▶ **EXERCISE AIM**: When you output the entries, begin with the first line and end with the line containing "theorem launch_planner (s", keeping each line exactly as it is.
(Beginning of GIVEN DATA)
@[simp] theorem complete_fillResult (s : State) (p : Port) (b : Bool) (r : Planner) (rsp : Response) :
    (s.complete p b r rsp).fillResult = s.fillResult := by cases p <;> rfl

@[simp] theorem complete_ddas (s : State) (p : Port) (b : Bool) (r : Planner) (rsp : Response) :
    (s.complete p b r rsp).ddas = s.ddas := by cases p <;> rfl

@[simp] theorem complete_inputs (s : State) (p : Port) (b : Bool) (r : Planner) (rsp : Response) :
    (s.complete p b r rsp).inputs = s.inputs := by cases p <;> rfl

@[simp] theorem complete_planner (s : State) (p : Port) (b : Bool) (r : Planner) (rsp : Response) :
    (s.complete p b r rsp).planner = r := by cases p <;> rfl

@[simp] theorem complete_inited (s : State) (p : Port) (b : Bool) (r : Planner) (rsp : Response) :
    (s.complete p b r rsp).inited = (s.inited || b) := by cases p <;> rfl

@[simp] theorem complete_rsp_self (s : State) (p : Port) (b : Bool) (r : Planner) (rsp : Response) :
    (s.complete p b r rsp).rsp p = some rsp := by cases p <;> rfl

/-! ### A word taken from the inputs -/

@[simp] theorem taking_planner (s : State) (p : Port) (rest : List Event) :
    (s.taking p rest).planner = s.planner := rfl

@[simp] theorem taking_port (s : State) (p : Port) (rest : List Event) :
    (s.taking p rest).port = p := rfl

@[simp] theorem taking_inputs (s : State) (p : Port) (rest : List Event) :
    (s.taking p rest).inputs = rest := rfl

/-! ### A transaction begun -/

@[simp] theorem launch_planner (s : State) (p : Port) (w : CmdWord) (m : Micro) :
    (s.launch p w m).planner = s.planner := by cases p <;> rfl

@[simp] theorem launch_inited (s : State) (p : Port) (w : CmdWord) (m : Micro) :
    (s.launch p w m).inited = s.inited := by cases p <;> rfl

@[simp] theorem launch_port (s : State) (p : Port) (w : CmdWord) (m : Micro) :
    (s.launch p w m).port = s.port := by cases p <;> rfl

@[simp] theorem launch_fill (s : State) (p : Port) (w : CmdWord) (m : Micro) :
    (s.launch p w m).fill = s.fill := by cases p <;> rfl

@[simp] theorem launch_fillResult (s : State) (p : Port) (w : CmdWord) (m : Micro) :
    (s.launch p w m).fillResult = s.fillResult := by cases p <;> rfl

@[simp] theorem launch_ddas (s : State) (p : Port) (w : CmdWord) (m : Micro) :
    (s.launch p w m).ddas = s.ddas := by cases p <;> rfl

@[simp] theorem launch_inputs (s : State) (p : Port) (w : CmdWord) (m : Micro) :
    (s.launch p w m).inputs = s.inputs := by cases p <;> rfl

@[simp] theorem launch_flight_self (s : State) (p : Port) (w : CmdWord) (m : Micro) :
    (s.launch p w m).flight p = some ⟨w, m⟩ := by cases p <;> rfl

@[simp] theorem launch_rsp_self (s : State) (p : Port) (w : CmdWord) (m : Micro) :
    (s.launch p w m).rsp p = none := by cases p <;> rfl

@[simp] theorem launch_P_flightC (s : State) (w : CmdWord) (m : Micro) :
    (s.launch .P w m).flightC = s.flightC := rfl

@[simp] theorem launch_P_rspC (s : State) (w : CmdWord) (m : Micro) :
    (s.launch .P w m).rspC = s.rspC := rfl

@[simp] theorem launch_C_flightP (s : State) (w : CmdWord) (m : Micro) :
    (s.launch .C w m).flightP = s.flightP := rfl

@[simp] theorem launch_C_rspP (s : State) (w : CmdWord) (m : Micro) :
    (s.launch .C w m).rspP = s.rspP := rfl

/-! ### FILL returns -/

@[simp] theorem fillReturn_planner (s : State) (l : FillLoop) :
    (s.fillReturn l).planner = s.planner := rfl

@[simp] theorem fillReturn_inited (s : State) (l : FillLoop) :
    (s.fillReturn l).inited = s.inited := rfl

@[simp] theorem fillReturn_port (s : State) (l : FillLoop) :
    (s.fillReturn l).port = s.port := rfl

@[simp] theorem fillReturn_flightP (s : State) (l : FillLoop) :
    (s.fillReturn l).flightP = s.flightP := rfl

@[simp] theorem fillReturn_flightC (s : State) (l : FillLoop) :
    (s.fillReturn l).flightC = s.flightC := rfl

@[simp] theorem fillReturn_rspP (s : State) (l : FillLoop) :
    (s.fillReturn l).rspP = s.rspP := rfl

@[simp] theorem fillReturn_rspC (s : State) (l : FillLoop) :
    (s.fillReturn l).rspC = s.rspC := rfl

@[simp] theorem fillReturn_ddas (s : State) (l : FillLoop) :
    (s.fillReturn l).ddas = s.ddas := rfl

@[simp] theorem fillReturn_inputs (s : State) (l : FillLoop) :
    (s.fillReturn l).inputs = s.inputs := rfl

@[simp] theorem fillReturn_fill (s : State) (l : FillLoop) : (s.fillReturn l).fill = none := rfl

@[simp] theorem fillReturn_fillResult (s : State) (l : FillLoop) :
    (s.fillReturn l).fillResult = some l.done := rfl

/-! ### FILL issues a PUT -/

@[simp] theorem fillIssue_planner (s : State) (l : FillLoop) (n v : Word) :
    (s.fillIssue l n v).planner = s.planner := rfl

@[simp] theorem fillIssue_inited (s : State) (l : FillLoop) (n v : Word) :
    (s.fillIssue l n v).inited = s.inited := rfl

@[simp] theorem fillIssue_port (s : State) (l : FillLoop) (n v : Word) :
    (s.fillIssue l n v).port = s.port := rfl

@[simp] theorem fillIssue_flightC (s : State) (l : FillLoop) (n v : Word) :
    (s.fillIssue l n v).flightC = s.flightC := rfl

@[simp] theorem fillIssue_rspC (s : State) (l : FillLoop) (n v : Word) :
    (s.fillIssue l n v).rspC = s.rspC := rfl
(End of GIVEN DATA)
▶ **ANSWER BELOW**:
@[simp] theorem complete_fillResult (s : State) (p : Port) (b : Bool) (r : Planner) (rsp : Response) :
    (s.complete p b r rsp).fillResult = s.fillResult := by cases p <;> rfl

@[simp] theorem complete_ddas (s : State) (p : Port) (b : Bool) (r : Planner) (rsp : Response) :
    (s.complete p b r rsp).ddas = s.ddas := by cases p <;> rfl

@[simp] theorem complete_inputs (s : State) (p : Port) (b : Bool) (r : Planner) (rsp : Response) :
    (s.complete p b r rsp).inputs = s.inputs := by cases p <;> rfl

@[simp] theorem complete_planner (s : State) (p : Port) (b : Bool) (r : Planner) (rsp : Response) :
    (s.complete p b r rsp).planner = r := by cases p <;> rfl

@[simp] theorem complete_inited (s : State) (p : Port) (b : Bool) (r : Planner) (rsp : Response) :
    (s.complete p b r rsp).inited = (s.inited || b) := by cases p <;> rfl

@[simp] theorem complete_rsp_self (s : State) (p : Port) (b : Bool) (r : Planner) (rsp : Response) :
    (s.complete p b r rsp).rsp p = some rsp := by cases p <;> rfl

/-! ### A word taken from the inputs -/

@[simp] theorem taking_planner (s : State) (p : Port) (rest : List Event) :
    (s.taking p rest).planner = s.planner := rfl

@[simp] theorem taking_port (s : State) (p : Port) (rest : List Event) :
    (s.taking p rest).port = p := rfl

@[simp] theorem taking_inputs (s : State) (p : Port) (rest : List Event) :
    (s.taking p rest).inputs = rest := rfl

/-! ### A transaction begun -/

@[simp] theorem launch_planner (s : State) (p : Port) (w : CmdWord) (m : Micro) :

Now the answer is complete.